Search code examples
javajava-7variadic-functions

Java SafeVarargs annotation, does a standard or best practice exist?


I've recently come across the java @SafeVarargs annotation. Googling for what makes a variadic function in Java unsafe left me rather confused (heap poisoning? erased types?), so I'd like to know a few things:

  1. What makes a variadic Java function unsafe in the @SafeVarargs sense (preferably explained in the form of an in-depth example)?

  2. Why is this annotation left to the discretion of the programmer? Isn't this something the compiler should be able to check?

  3. Is there some standard one must adhere to in order to ensure his function is indeed varags safe? If not, what are the best practices to ensure it?


Solution

    1. There are many examples on the Internet and on StackOverflow about the particular issue with generics and varargs. Basically, it's when you have a variable number of arguments of a type-parameter type:

      void foo(T... args);

    In Java, varargs are a syntactic sugar that undergoes a simple "re-writing" at compile-time: a varargs parameter of type X... is converted into a parameter of type X[]; and every time a call is made to this varargs method, the compiler collects all of the "variable arguments" that goes in the varargs parameter, and creates an array just like new X[] { ...(arguments go here)... }.

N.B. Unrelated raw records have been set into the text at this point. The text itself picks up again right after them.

theorem takeAppend_of_end {rest : List Append} (hw : s.sjr.writing = none) (hq : s.sjr.queue = a :: rest)
    (hb : ∀ r total lines, a.body ≠ .voidedBasket r total lines) (hend : 4294967295 ≤ s.sjr.counter) : takeAppend s = s := by
  have hfull : (writesStopped s || decide (Config.max32 ≤ s.sjr.counter)) = true :=
    Bool.or_eq_true_iff.2 (.inr (decide_eq_true_iff.2 hend))
  rw [takeAppend_of_head hw hq, claimed_eq_true hb, Bool.true_or, if_pos rfl, if_pos hfull]

theorem takeAppend_begins {rest : List Append} (hw : s.sjr.writing = none) (hq : s.sjr.queue = a :: rest)
    (htake : (∀ r total lines, a.body ≠ .voidedBasket r total lines) ∧ s.sjr.counter < 4294967295 ∨ unclaimedFits s.sjr = true)
    (hwrites : writesStopped s = false) : takeAppend s = beginAppend a rest s := by
  have hcounter : s.sjr.counter < 4294967295 := htake.elim (·.2) fun hfits =>
    Nat.lt_of_le_of_lt (Nat.le_add_right _ _) ((unclaimedFits_iff _).1 hfits).2
  have htaken : (a.body.claimed || unclaimedFits s.sjr) = true :=
    Bool.or_eq_true_iff.2 (htake.imp (fun h => claimed_eq_true h.1) id)
  have hroom : ¬(writesStopped s || decide (Config.max32 ≤ s.sjr.counter)) = true := by
    rw [hwrites, Bool.false_or, decide_eq_true_iff]
    exact Nat.not_le.2 hcounter
  rw [takeAppend_of_head hw hq, if_pos htaken, if_neg hroom]

theorem takeAppend_not_recorded {rest : List Append} {r : VoidReason} {total : Int} {lines : List BasketLine}
    (hw : s.sjr.writing = none) (hq : s.sjr.queue = a :: rest) (hb : a.body = .voidedBasket r total lines)
    (hfits : unclaimedFits s.sjr = false) (hu : { s with sjr := { s.sjr with queue := rest } } = u) :
    takeAppend s = testTillsDone (voidAnswered a.till r none u) := by
  have hnot : ¬(a.body.claimed || unclaimedFits s.sjr) = true := by
    rw [hb, hfits]
    exact Bool.false_ne_true
  rw [takeAppend_of_head hw hq, if_neg hnot, hu, notRecorded, hb]

end Kinds

/-- Settles O50: appends and removals by what they leave of the list, the answers by the record's kind, and the head append by its case. -/
theorem journalWritesDone : Obligations.JournalWritesDone := by
  unfold Obligations.JournalWritesDone
  intro s hrun
  refine ⟨fun hnone => ?_, fun w p hw hp => ?_, fun w t p hw ht hp hlen => ?_, fun hnone => ?_, fun x gone u v hx hgone hu hv => ?_,
    fun x hx => ?_, takeAppend_of_none, fun a rest fits hw hq hfits => ?_, fun n => ?_, fun n l j hn hl hj => ?_, by decide, by decide,
    by decide, by decide⟩
  · exact exec_journalAppendDone_of_none hrun hnone
  · have hplace : placeAt (appended w s) w.append.till = p := (placeAt_appended w s _).trans hp
    obtain ⟨hcounter, hrecords, hexposure, hout⟩ := appendDone_journal w s
    refine ⟨_, exec_journalAppendDone hrun hw, hcounter, hexposure, hrecords, fun total trace code lost lines hb => hout.subset ?_,
      fun total tender trace code lost lines hb htender hstate => hout.subset ?_, fun amount card hb => hout.subset ?_,
      fun total lines hb => hout.subset ?_, fun total lines hb => hout.subset ?_⟩
    · rw [appendAnswered_cash hb, ← hplace]
      exact cashRecorded_out
    · rw [appendAnswered_card hb htender, ← hplace]
      exact cardRecorded_out (by rwa [hplace])
    · rw [appendAnswered_trace hb, ← hplace]
      exact traceRecorded_out
    · rw [appendAnswered_void hb, ← hplace]
      exact voidAnswered_cancelled_out
    · rw [appendAnswered_void hb, ← hplace]
      exact voidAnswered_close_out
  · subst ht
    obtain ⟨htsu, hauz, htimer, hwriting, hcounter, hclaims⟩ := appended_facts w s
    have hlen' : w.append.till < (appended w s).tsu.places.length := by rwa [htsu]
    have hplace : placeAt (appended w s) w.append.till = p := (placeAt_appended w s _).trans hp
    have hsold : ∀ q, soldPlace s.timer p = q → soldPlace (appended w s).timer p = q := fun q hq => by rw [htimer, hq]
    have hfree : ∀ q, vacated s.timer = q → vacated (appended w s).timer = q := fun q hq => by rw [htimer, hq]
    refine ⟨appended w s, _, exec_journalAppendDone hrun hw, htsu, hauz, hwriting, hcounter, ?_, fun hb => ?_, fun q hq => ⟨?_, ?_, ?_, ?_⟩,
      fun q hq => ⟨?_, ?_, ?_⟩, fun amount card e x hb hnone he hx => ⟨fun hqueue => ?_, fun o byExposure hqueue hdecision => ?_⟩,
      claimsAfter w s, ?_⟩
    · rintro ⟨r, total, lines, hb⟩
      rw [hclaims, claimsAfter, hb]
      rfl
    · rw [hclaims, claimsAfter, claimed_eq_true hb]
      rfl
    · intro total trace code lost lines hb
      rw [appendAnswered_cash hb, cashRecorded_eq hlen' hplace, hsold q hq]
    · intro total tender trace code lost lines hb htender hstate
      rw [appendAnswered_card hb htender, cardRecorded_of_present hlen' hplace hstate, hsold q hq]
      rfl
    · intro total lines hb
      rw [appendAnswered_void hb, voidAnswered_cancelled hlen' hplace, hsold q hq]
    · intro total lines hb
      rw [appendAnswered_void hb, voidAnswered_close hlen' hplace, hsold q hq]
    · intro total tender trace code lost lines hb htender hstate
      rw [appendAnswered_card hb htender, cardRecorded_of_lost hlen' hplace hstate, hfree q hq]
      rfl
    · intro total lines hb
      rw [appendAnswered_void hb, voidAnswered_declinedLost hlen' hplace, hfree q hq]
      rfl
    · intro total lines hb
      rw [appendAnswered_void hb, voidAnswered_tillLost hlen' hplace, hfree q hq]
      rfl
    · rw [appendAnswered_trace hb, traceRecorded_of_queuing (by rwa [hauz]) hlen' hplace hqueue hx he, traceAnswer, htimer]
      rfl
    · rw [appendAnswered_trace hb, traceRecorded_of_fallback (by rwa [hauz]) hlen' hplace hqueue hdecision hx he, traceAnswer, htimer]
      rfl
    · rw [appended, recordAppend_eq]
      rfl
  · exact exec_journalRemovalDone_of_none hrun hnone
  · subst hgone hu hv
    exact exec_journalRemovalDone hrun hx
  · obtain ⟨hcounter, hrecords, hexposure⟩ := removalDone_journal x s
    exact ⟨_, exec_journalRemovalDone hrun hx, hcounter, hexposure, hrecords⟩
  · have hdecides : fits = unclaimedFits s.sjr := Bool.eq_iff_iff.2 (hfits.trans (unclaimedFits_iff s.sjr).symm)
    rw [hdecides]
    refine ⟨takeAppend_of_end hw hq, takeAppend_begins hw hq, fun r total lines u p q f hb hno hu hp hlen hq' hf => ?_⟩
    have htaken := takeAppend_not_recorded hw hq hb hno hu
    rw [htaken]
    exact voidAnswered_none (by rwa [← hu]) (by rwa [← hu]) (by rw [← hu]; exact hq') (by rw [← hu]; exact hf)
  · exact levelReached_ranges n
  · subst hn hj
    exact ⟨compareLevel_of_new hl, compareLevel_of_same hl⟩
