-- ==== Sys2Proof/WellFormed.lean ====
section
/-! DEFINITION. Which terms stand for a legal element or operation: the operand ranges of the opcode table and of
30_encoding.md R101, R103, R104, R108, R112. An ill-formed term still has a meaning where the spec gives it one (a zero
dimension raises `InvalidHeader`, a zero length is `RSV`). -/

namespace Sys2Proof

/-- A dimension in `DIM_MIN` to `DIM_MAX`, 1 to 65535 (R9, R108). -/
def legalDim (d : Half) : Bool := d != 0

/-- A token length in `MIN_RUN` to `MAX_RUN`, 1 to 0x7FFF (R9, R107). -/
def legalLen (n : Len) : Bool := n != 0

def Instr.wellFormed : Instr → Bool
  | .hdr h w => legalDim h && legalDim w
  | .lit n p => legalLen n && (p.length == n.toNat)
  | .rpt n _ => legalLen n
  | .rsv _ => true
  | .bsrLoad _ => true
  | .bsrReadU8 => true
  | .bsrReadU16 => true
  | .bsrAtEnd => true
  | .bswWriteU8 _ => true
  | .bswWriteU16 _ => true
  | .fbConstruct h w => legalDim h && legalDim w
  | .fbInsertPixel _ => true
  | .fbIsFull => true
  | .fbEmit => true
  | .fbRestart => true
  | .encStart h w => legalDim h && legalDim w
  | .encSample _ => true
  | .decStart => true
  | .decStep => true
  | .decFrame => true
  | .decRun => true

end Sys2Proof
end

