-- ==== Sys2Proof/Machine/Reader.lean ====
section
/-! DEFINITION. The Bitstream Reader (40_bitstream.md R130 to R133). -/

namespace Sys2Proof.Machine

/-- `BSR.LOAD(bytes)` (R133). -/
def bsrLoad (bytes : List Byte) (s : State) : Res Unit :=
  .ok () (s.setBsr ⟨Memory.ofBytes bytes, bytes.length, 0, true⟩)

/-- `BSR.READ_U8()` (R130). -/
def bsrReadU8 (s : State) : Res Byte :=
  if s.bsr.len - s.bsr.cur < 1 then .fault (.truncatedStream s.bsr.cur) s
  else .ok (memRead8 s s.bsr.cur) (s.setCur (s.bsr.cur + 1))

/-- `BSR.READ_U16()` (R131): all or nothing (R76). -/
def bsrReadU16 (s : State) : Res Half :=
  if s.bsr.len - s.bsr.cur < 2 then .fault (.truncatedStream s.bsr.cur) s
  else .ok (memRead16 s s.bsr.cur) (s.setCur (s.bsr.cur + 2))

/-- `BSR.AT_END()` (R132). -/
def bsrAtEnd (s : State) : Res Bool := .ok s.bsr.atEnd s

def execBsrLoad (bytes : List Byte) (s : State) : Host.Outcome State Fault Refusal :=
  finishPrimitive .decode noResult (guardPath .decode s (bsrLoad bytes s))

def execBsrReadU8 (s : State) : Host.Outcome State Fault Refusal :=
  finishPrimitive .decode .u8 (guardPath .decode s (bsrReadU8 s))

def execBsrReadU16 (s : State) : Host.Outcome State Fault Refusal :=
  finishPrimitive .decode .u16 (guardPath .decode s (bsrReadU16 s))

def execBsrAtEnd (s : State) : Host.Outcome State Fault Refusal :=
  finishPrimitive .decode .bit (guardPath .decode s (bsrAtEnd s))

end Sys2Proof.Machine
end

    This works well when the varargs type is concrete like String.... When it's a type variable like T..., it also works when T is known to be a concrete type for that call. e.g. if the method above were part of a class Foo<T>, and you have a Foo<String> reference, then calling foo on it would be okay because we know T is String at that point in the code.

    However, it does not work when the "value" of T is another type parameter. In Java, it is impossible to create an array of a type-parameter component type (new T[] { ... }). So Java instead uses new Object[] { ... } (here Object is the upper bound of T; if there upper bound were something different, it would be that instead of Object), and then gives you a compiler warning.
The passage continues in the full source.